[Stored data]

/-- A command that waits for a page, and for body parts, to become durable (04 R99). -/
structure PageWait where
  page : Nat
  /-- The destroyed record whose wipe the change waits for. -/
  wipe : Option Nat
  /-- The version that carries the change, once the page is sealed. -/
  version : Option Nat
  owner : Nat
  tag : Nat
  status : Nat
  result : Bytes
  /-- The custodian slot that changes with the page: owner, slot, new entry. -/
  cust : Option (Nat × Nat × Option Custodian)
  /-- The focus entry that every node must hold as well (05 R136). -/
  entry : Option Nat
  deriving DecidableEq, Repr

/-- A command, or the end of a restore, that waits until every page of a set is durable at the version it was sealed at: 0 OWNER_SAVE,
1 OWNER_THAW, 2 OWNER_ERASE, 3 the end of a restore (05 R143, 14 R372, R375, R376). -/
structure PageSet where
  what : Nat
  target : Nat
  owner : Nat
  tag : Nat
  pages : List (Nat × Nat)
  result : Bytes
  deriving DecidableEq, Repr

/-- A cached record: pinned (R88), dirty (R90), and its place in the least-recently-used order. -/
structure CacheEnt where
  pinned : Bool
  dirty : Bool
  age : Nat
  deriving DecidableEq, Repr

/-- A record fill in progress and the facets whose load waits on it (04 R90, R91). -/
structure Fill where
  index : Nat
  facets : List Nat
  deriving DecidableEq, Repr

/-- A root slot of a page-version tree (04 Table 04.11): root digest, slot sequence, seal epoch and device-KEK check value. -/
structure RootSlot where
  digest : Bytes
  seq : Nat
  epoch : Nat
  kek : Nat
  deriving DecidableEq, Repr
def RootSlot.zero : RootSlot := ⟨[], 0, 0, 0⟩

/-- An update-log record (04 R102): the page, its new durable version, tag, owner and live count, and the target slot sequence. -/
structure UpdRec where
  page : Nat
  dur : Nat
  tag : Bytes
  owner : Nat
  live : Nat
  seq : Nat
  deriving DecidableEq, Repr

/-- Who waits for a use of a counted key: a facet's LDK, a command or its operation on an array, or a facet's call of FF1. -/
inductive Loader where
  | ldk (p : Nat)
  | cmd (owner tag : Nat)
  | call (p : Nat)
  deriving DecidableEq, Repr
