-- ==== Sys2Proof/Machine/DevMem.lean ====
section
/-! DEFINITION. Machine/DevMem.lean: what a read of device memory finds at each address of the HBM map and the MRAM map (01 R20, R22), where
the model holds the contents as structure: the byte layouts of 04, 05, 06, 09, 10 and 14. -/

namespace Sys2Proof.Machine

open Sys2Proof

/-- One second in nanoseconds. -/
def secNs : Nat := 1000000000
def State.owner (s : State) (o : Nat) : Owner := tget Owner.absent s.own o

/-- An entry with the CRC-32C of its other bytes at its end, in the context of its address. -/
def withCrc (addr n : Nat) (b : Bytes) : Bytes := fitBytes (n - 4) b ++ leBytes 4 (crc32c addr (fitBytes (n - 4) b))

/-! ## The page-version tree (04 R101, R102) -/

/-- The digest of a leaf: its bytes 8 to 34. -/
def leafDigest (p : Nat) (l : Leaf) : Bytes :=
  (sha256 ([0] ++ beBytes 4 (p % 1048576) ++ leBytes 8 l.dur ++ fitBytes 16 l.tag ++ leBytes 2 l.durOwner ++
    leBytes 1 l.live)).take 16

/-- The digest of node `n` of a level; `f` gives its children's digests (04 R101). -/
def nodeDigest (lvl n : Nat) (f : Nat → Bytes) : Bytes :=
  (sha256 ([1] ++ beBytes 1 lvl ++ beBytes 4 n ++ (List.range 16).flatMap (fun k => f (n * 16 + k)))).take 16

/-- The digest of the level-1 node of a group of 16 pages; `f` gives the leaves. -/
def groupDigest (g : Nat) (f : Nat → Leaf) : Bytes :=
  nodeDigest 1 (g % 65536) (fun k => leafDigest k (f (g / 65536 * 1048576 + k)))

/-- The digest of a node over unallocated pages only. -/
def emptyNode (lvl n : Nat) : Bytes := match lvl with
  | 0 => leafDigest n Leaf.free
  | l + 1 => nodeDigest (l + 1) n (emptyNode l)

/-- The digest of node `n` of level `lvl + 1` of a space's tree, from the level-1 digests that the level-2 nodes hold; levels 2 to 5 are what
they yield, so the digest of level 5 is the root digest (04 R101). -/
def treeNode (t : Tab Bytes) (sp lvl n : Nat) : Bytes := match lvl with
  | 0 => let d := tget [] t (sp * 65536 + n)
    if d = [] then emptyNode 1 n else d
  | l + 1 => nodeDigest (l + 2) n (treeNode t sp l)
def treeRoot (t : Tab Bytes) (sp : Nat) : Bytes := treeNode t sp 4 0

/-- The root slot of the higher sequence, and the pair after a write of the other one. -/
def rootLast (q : RootSlot × RootSlot) : RootSlot := if q.1.seq < q.2.seq then q.2 else q.1
def rootNext (q : RootSlot × RootSlot) (x : RootSlot) : RootSlot × RootSlot :=
  if q.1.seq < q.2.seq then ({ x with seq := q.2.seq + 1 }, q.2) else (q.1, { x with seq := q.1.seq + 1 })

/-- The 48 bytes of a leaf (04 Table 04.10). -/
def leafBytes (p : Nat) (l : Leaf) : Bytes :=
  withCrc p 40 (leBytes 8 l.cur ++ leBytes 8 l.dur ++ fitBytes 16 l.tag ++ leBytes 2 l.owner ++ leBytes 1 l.live ++
    leBytes 1 (b2n l.pend + 2 * b2n l.pois + 4 * b2n l.lost + 8 * b2n l.gfail)) ++ List.replicate 8 0

/-- Byte `a` of the tree's HBM region: leaves, then the nodes of level 1. -/
def treeHbmByte (s : State) (a : Nat) : Byte :=
  if a < 0x3000000 then (leafBytes (a / 48) (tget Leaf.free s.ks.leaves (a / 48))).getD (a % 48) 0
  else (leafDigest ((a - 0x3000000) / 16) (tget Leaf.free s.ks.leaves ((a - 0x3000000) / 16))).getD (a % 16) 0

/-- A root slot, and a record of the update log. -/
def rootBytes (addr : Nat) (x : RootSlot) : Bytes :=
  if x.seq = 0 then List.replicate 64 0
  else withCrc addr 64 (fitBytes 16 x.digest ++ leBytes 8 x.seq ++ leBytes 4 x.epoch ++ leBytes 8 x.kek)
def updBytes (x : UpdRec) : Bytes :=
  fitBytes 64 (leBytes 4 x.page ++ leBytes 8 x.dur ++ fitBytes 16 x.tag ++ leBytes 2 x.owner ++ leBytes 1 x.live ++ leBytes 8 x.seq)

/-- Byte `a` of the tree's MRAM region (04 Table 04.11): levels 2 to 5, the root slots, the update log. -/
def treeMramByte (s : State) (a : Nat) : Byte :=
  let child := fun (lvl k : Nat) => (treeNode s.ks.tree 0 lvl k).getD (a % 16) 0
  if a < 0x100000 then child 0 (a / 16)
  else if a < 0x110000 then child 1 ((a - 0x100000) / 16)
  else if a < 0x111000 then child 2 ((a - 0x110000) / 16)
  else if a < 0x111100 then child 3 ((a - 0x111000) / 16)
  else if 0x112000 ≤ a ∧ a < 0x112080 then
    (rootBytes (0x1000000 + a / 64 * 64) (if a < 0x112040 then s.ks.roots.1 else s.ks.roots.2)).getD (a % 64) 0
  else if 0x120000 ≤ a ∧ a < 0x130000 then (((s.ks.log.drop ((a - 0x120000) / 64)).head?.map updBytes).getD []).getD (a % 64) 0
  else 0

/-! ## The journal (06 Tables 06.15 and 06.17) -/

/-- Bytes 0 to 447 of a record. -/
def jrBytes (i : Nat) (r : JRec) : Bytes :=
  let a := jrAddr i
  accHalf r a ++ (match r.comp with
    | some c => compHalf r c (a + 64)
    | none => List.replicate 64 0) ++ fitBytes 64 r.sub ++ fitBytes 256 (match r.comp with
    | some c => if r.held ∧ c.len ≤ 256 then r.result else []
    | none => [])

/-- The state byte of a record (06 Table 06.16; log entry 234). -/
def JState.code (st : JState) : Nat := match st with
  | .stamped => 0
  | .accepted => 1
  | .executing => 2
  | .done => 3
  | .releasing => 4
  | .recAccepted => 5
  | .recDone => 6

/-- The 512 bytes of a record. -/
def jrRecord (i : Nat) (r : JRec) : Bytes :=
  jrBytes i r ++ withCrc (jrAddr i + 448) 64 (leBytes 1 r.st.code ++ [0] ++
    leBytes 1 (b2n r.slot.isSome + 2 * b2n r.accAck + 4 * b2n (r.held && r.comp.isSome)) ++ [0] ++ leBytes 4 (if r.answer then r.orig else 0))

/-- An MRAM slot: the halves of its record that have committed. -/
def jrSlot (addr : Nat) (r : JRec) : Bytes :=
  (if r.accMram then accHalf r addr else List.replicate 64 0) ++ (match r.comp with
    | some c => if r.compMram then compHalf r c (addr + 64) else List.replicate 64 0
    | none => List.replicate 64 0)

/-- A record of a predecessor in the part of the journal paired with its half: what was mirrored, under the CRCs of its new place. -/
def heldRecord (addr : Nat) (acc comp : Bytes) : Bytes :=
  if acc = [] then List.replicate 512 0
  else withCrc addr 64 (acc.take 60) ++ (if comp = [] then List.replicate 64 0 else withCrc (addr + 64) 64 (comp.take 60)) ++
    fitBytes 64 ((acc.drop 64).take 64) ++ fitBytes 256 (comp.drop 64) ++ withCrc (addr + 448) 64 []

/-- Byte `a` of the journal's HBM region: the own part, and the parts held for two predecessors. -/
def journalByte (s : State) (a : Nat) : Byte :=
  let held := fun (h : Half) (base : Nat) =>
    let i := (a - base) / 512
    (heldRecord (0x340000000 + a / 512 * 512) (tget [] h.store i) (tget [] h.store (1099511627776 + i))).getD (a % 512) 0
  if a < 0x20000000 then match tget none s.jr.recs (a / 512) with
    | some r => (jrRecord (a / 512) r).getD (a % 512) 0
    | none => 0
  else if a < 0x30000000 then held s.ring.h0 0x20000000
  else held s.ring.h1 0x30000000

/-- Byte `a` of the journal's MRAM region. -/
def slotByte (s : State) (a : Nat) : Byte :=
  match s.jr.recs.findSome? (fun e => e.2.bind (fun r => if r.slot = some (a / 128) then some r else none)) with
  | some r => (jrSlot (a / 128 * 128) r).getD (a % 128) 0
  | none => 0

/-- A queue durable entry, of context `c` or queue ordinal `c`. -/
def qdurBytes (addr c : Nat) (d : QDur) : Bytes :=
  let b := leBytes 8 d.next ++ leBytes 8 d.mark ++ leBytes 2 c ++ leBytes 1 d.mode ++ List.replicate 9 0
  b ++ leBytes 4 (crc32c addr b)

/-! ## Flow contexts (09 R246) -/

/-- The 128 bytes of SA_STATS (09 Table 09.13). -/
def flowStats (f : Flow) : Bytes :=
  let act := if f.s0.st = 2 then f.s0.pn else if f.s1.st = 2 then f.s1.pn else 0
  (List.range 13).flatMap (fun k => leBytes 8 (tget 0 f.counters k)) ++ leBytes 8 act ++ leBytes 4 f.s0.epoch ++ leBytes 4 f.s1.epoch ++
    leBytes 1 (f.slotSt 0 + 8 * f.slotSt 1) ++ leBytes 1 (f.s0.an + 16 * f.s1.an) ++ [0, 0] ++ leBytes 4 f.frames

/-- Byte `a` of the flow contexts: the first half of a context has a layout of its own, with the slot keys enciphered under the flow-context
key; its bytes are free. -/
def flowByte (s : State) (a : Nat) : Byte :=
  match tget none s.str.flows (a / 256) with
  | some f => if a % 256 < 128 then Config.hbmByte (0x304000000 + a) s.freeCtr else (flowStats f).getD (a % 128) 0
  | none => 0

/-! ## Owner states (14) -/

def oAbsent : Nat := 0
def oActive : Nat := 1
def oResetting : Nat := 2
def oFrozen : Nat := 3
def oSaved : Nat := 4
def oRestoring : Nat := 5
def oTaken : Nat := 6
def oStandby : Nat := 7

/-! ## Owner durable state (05 R113; 10 Table 10.8; 14 Tables 14.1 and 14.3) -/

/-- The default thresholds (05 Table 05.3), and the floors. -/
def defaultPolicy : Bytes := [0, 1, 2, 2, 2, 2, 2, 2, 2, 0, 0, 0, 0, 0, 0, 0]
def policyFloor : List Nat := [0, 0, 2, 2, 1, 2, 2, 2, 2]
def Owner.pol (x : Owner) : Bytes := if x.policy = [] then defaultPolicy else x.policy

/-- The custody state of an owner in bytes: the custodian table, the policy, and the open challenges (05 R113, R118). -/
def custodyBytes (x : Owner) : Bytes :=
  (List.range 8).flatMap (fun k => match tget none x.custodians k with
    | some c => leBytes 4 c.handle ++ [1, 0] ++ leBytes 2 c.mask ++ leBytes 6 c.sec ++ [0, 0]
    | none => List.replicate 16 0) ++ fitBytes 16 x.pol ++
    x.challenges.flatMap (fun c => fitBytes 32 c.val ++ leBytes 6 c.exp ++ leBytes 8 (c.tag.getD 0))

/-- The 64 bytes of an entry (10 Table 10.8). -/
def entryBytes (x : FEntry) : Bytes :=
  leBytes 1 x.typ ++ leBytes 1 x.st ++ leBytes 2 x.owner ++ leBytes 6 (x.instant / secNs) ++ leBytes 4 (x.instant % secNs) ++
    leBytes 1 x.node ++ leBytes 1 x.outcome ++ fitBytes 48 x.params

/-- The 60 bytes of an owner-table entry before its CRC, and the entry (14 Table 14.1). -/
def ownerBody (x : Owner) : Bytes :=
  leBytes 1 x.state ++ leBytes 1 x.mode ++ leBytes 1 x.weight ++ leBytes 1 x.hxCap ++ leBytes 1 x.facetCap ++ leBytes 1 x.home ++
    leBytes 2 x.ports ++ leBytes 4 x.cmdRate ++ leBytes 4 x.cmdDepth ++ leBytes 8 x.byteRate ++ leBytes 8 x.byteDepth ++
    leBytes 4 x.keyQuota ++ leBytes 4 x.flowQuota ++ leBytes 4 x.cred ++ leBytes 2 x.fns ++ leBytes 2 x.qcs ++ List.replicate 12 0
def ownerEntry (o : Nat) (x : Owner) : Bytes := ownerBody x ++ leBytes 4 (crc32c o (ownerBody x))

/-- Byte `a` of the lease-mark table: 16,384 sets of 8 entries of 16 bytes (04 R93). -/
def leaseByte (s : State) (a : Nat) : Byte :=
  let l := s.ks.marks.filter (fun e => decide (e.1 < 4294967296) && decide (e.1 % 33554432 % 16384 = a / 128))
  match (l.drop (a % 128 / 16)).head? with
  | some e => (leBytes 4 e.1 ++ [0, 0, 0, 0] ++ leBytes 8 e.2).getD (a % 16) 0
  | none => 0

/-- The 32 bytes of an owner's work state (14 Table 14.3). -/
def workState (addr : Nat) (x : Owner) : Bytes :=
  withCrc addr 32 (leBytes 1 x.state ++ leBytes 1 (b2n x.squash) ++ leBytes 6 x.saveSec ++ [0, 0, 0, 0] ++ fitBytes 16 x.nonce)

/-- Byte `a` of owner durable state (14 Table 14.3). -/
def durByte (s : State) (a : Nat) : Byte :=
  let free := Config.mramByte (0x1800000 + a) s.freeCtr
  if a < 0x80000 then
    if tget QDur.zero s.jr.durable (a / 32) = QDur.zero then 0
    else (qdurBytes (0x1800000 + a / 32 * 32) (a / 32) (tget QDur.zero s.jr.durable (a / 32))).getD (a % 32) 0
  else if a < 0x100000 then match tget none s.foc.table ((a - 0x80000) / 128) with
    | some x => (withCrc (0x1800000 + a / 128 * 128) 128 (entryBytes x ++ leBytes 8 x.tag)).getD (a % 128) 0
    | none => 0
  else if a < 0x140000 then
    let o := (a - 0x100000) / 64
    if (s.owner o).state = oAbsent then 0 else (ownerEntry o (s.owner o)).getD (a % 64) 0
  else if a < 0x540000 then
    if a % 1024 < 144 then ((custodyBytes { s.owner ((a - 0x140000) / 1024) with challenges := [] }).take 144).getD (a % 1024) 0 else free
  else if a < 0x560000 then
    let o := (a - 0x540000) / 32
    if (s.owner o).state = oAbsent then 0 else (workState (0x1800000 + a / 32 * 32) (s.owner o)).getD (a % 32) 0
  else if a < 0x580000 then free
  else if a < 0x581000 then ((s.blobIds.drop ((a - 0x580000) / 16)).headD []).getD (a % 16) 0
  else free

/-! ## Reads of device memory -/

/-- Byte `a` of MRAM where its contents are structure; none in steward scratch, which facets and Loupe read as they wrote it. -/
def mramStruct (s : State) (a : Nat) : Option Byte :=
  if a < 0x1000000 then some (slotByte s a)
  else if a < 0x1400000 then some (treeMramByte s (a - 0x1000000))
  else if a < 0x1600000 then some (leaseByte s (a - 0x1400000))
  else if a < 0x1700000 then some (logByte s (a - 0x1600000))
  else if 0x1800000 ≤ a ∧ a < 0x2000000 then some (durByte s (a - 0x1800000))
  else none

/-- Byte `a` of HBM where its contents are structure: the heap map, the tree, flow contexts, the journal; the program store and the mirror area have
layouts of their own, and their bytes are free. -/
def hbmStruct (s : State) (a : Nat) : Option Byte :=
  if 0x100000000 ≤ a ∧ a < 0x104000000 then some ((leBytes 4 (tget 0 s.ks.heap ((a - 0x100000000) / 4))).getD (a % 4) 0)
  else if 0x300000000 ≤ a ∧ a < 0x304000000 then some (treeHbmByte s (a - 0x300000000))
  else if 0x304000000 ≤ a ∧ a < 0x314000000 then some (flowByte s (a - 0x304000000))
  else if 0x340000000 ≤ a ∧ a < 0x380000000 then some (journalByte s (a - 0x340000000))
  else if 0x380000000 ≤ a ∧ a < 0x3C0000000 then some (Config.hbmByte a s.freeCtr)
  else if 0x900000000 ≤ a ∧ a < 0xC00000000 then some (Config.hbmByte a s.freeCtr)
  else none

/-- A byte of device memory at a global address, as a read finds it. -/
def State.devByte (s : State) (a : Nat) : Byte :=
  ((if 0x1000000000 ≤ a ∧ a < 0x1C00000000 then hbmStruct s (a - 0x1000000000)
    else if 0x2200000000 ≤ a ∧ a < 0x2204000000 then mramStruct s (a - 0x2200000000)
    else none)).getD (memGet s.gmem a)

/-- `n` bytes of device memory. -/
def State.devRead (s : State) (a n : Nat) : Bytes := (List.range n).map (fun i => s.devByte (a + i))

end Sys2Proof.Machine
end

◆ Problem
Before answering, check every line of the records for the string "dirty", then state how many lines have it, with the number only.

◆ Exercise output
2